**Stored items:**
=== Begin Enclosure ===
theorem refuseFlit_keeps {a : State} {x0 x1 x2 s} (h : Keeps a s) : Keeps a (refuseFlit x0 x1 x2 s) := by
  delta refuseFlit
  extract_lets -merge +onlyGivenNames l0_0 l0_1 l0_2
  clear_value l0_0
  have h0_1 : Keeps a l0_1 := by
    subst l0_1
    refine modLink_keeps ?_
    assumption
  clear_value l0_1
  have h0_2 : Keeps a l0_2 := by
    subst l0_2
    refine event_keeps ?_
    refine lnkErr_keeps ?_
    refine modSide_keeps ?_
    assumption
  clear_value l0_2
  refine startTraining_keeps ?_
  assumption

theorem goodFlit_keeps {a : State} {x0 x1 x2 s} (h : Keeps a s) : Keeps a (goodFlit x0 x1 x2 s) := by
  delta goodFlit
  extract_lets -merge +onlyGivenNames l0_0 l0_1 l0_2
  have h0_0 : Keeps a l0_0 := by
    subst l0_0
    refine modSide_keeps ?_
    assumption
  clear_value l0_0
  clear_value l0_1
  have h0_2 : Keeps a l0_2 := by
    subst l0_2
    refine modSide_keeps ?_
    assumption
  clear_value l0_2
  refine Keeps.ite (fun _ => ?_) (fun _ => ?_)
  · refine Keeps.ite (fun _ => ?_) (fun _ => ?_)
    · refine Keeps.ite (fun _ => ?_) (fun _ => ?_)
      · refine Keeps.foldl ?_ fun _ _ _ => ?_
        · assumption
        refine passPacket_keeps ?_
        assumption
      refine Keeps.ite (fun _ => ?_) (fun _ => ?_)
      · refine modPtn_keeps ?_
        assumption
      assumption
    assumption
  assumption

theorem receiveFlit_keeps {a : State} {x0 x1 x2 s} (h : Keeps a s) : Keeps a (receiveFlit x0 x1 x2 s) := by
  delta receiveFlit
  extract_lets -merge +onlyGivenNames l0_0 l0_1 l0_2 l0_3 l0_4 l0_5
  clear_value l0_0
  clear_value l0_1
  clear_value l0_2
  clear_value l0_3
  have h0_4 : Keeps a l0_4 := by
    subst l0_4
    refine Keeps.ite (fun _ => ?_) (fun _ => ?_)
    · refine injSpend_keeps ?_
      assumption
    refine Keeps.ite (fun _ => ?_) (fun _ => ?_)
    · refine injUse_keeps ?_
      assumption
    assumption
  clear_value l0_4
  clear_value l0_5
  refine Keeps.ite (fun _ => ?_) (fun _ => ?_)
  · assumption
  refine Keeps.ite (fun _ => ?_) (fun _ => ?_)
  · refine badFlit_keeps ?_
    assumption
  refine Keeps.ite (fun _ => ?_) (fun _ => ?_)
  · assumption
  refine Keeps.ite (fun _ => ?_) (fun _ => ?_)
  · refine refuseFlit_keeps ?_
    assumption
  refine Keeps.ite (fun _ => ?_) (fun _ => ?_)
  · assumption
  refine goodFlit_keeps ?_
  assumption

theorem doFlitReceive_keeps {a : State} {x0 x1 x2 x3 s} (h : Keeps a s) : Keeps a (doFlitReceive x0 x1 x2 x3 s) := by
  delta doFlitReceive
  extract_lets -merge +onlyGivenNames l0_0
  have h0_0 : Keeps a l0_0 := by
    subst l0_0
    refine advance_keeps ?_
    assumption
  clear_value l0_0
  refine Keeps.ite (fun _ => ?_) (fun _ => ?_)
  · refine withRoutes_keeps ?_ ?_
    · assumption
    intro _ _
    refine receiveFlit_keeps ?_
    assumption
  assumption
=== End Enclosure ===
**Exercise:**
Go through the records and tally the lines that include "onlyGivenNames". Write only the number.

**Response:**
4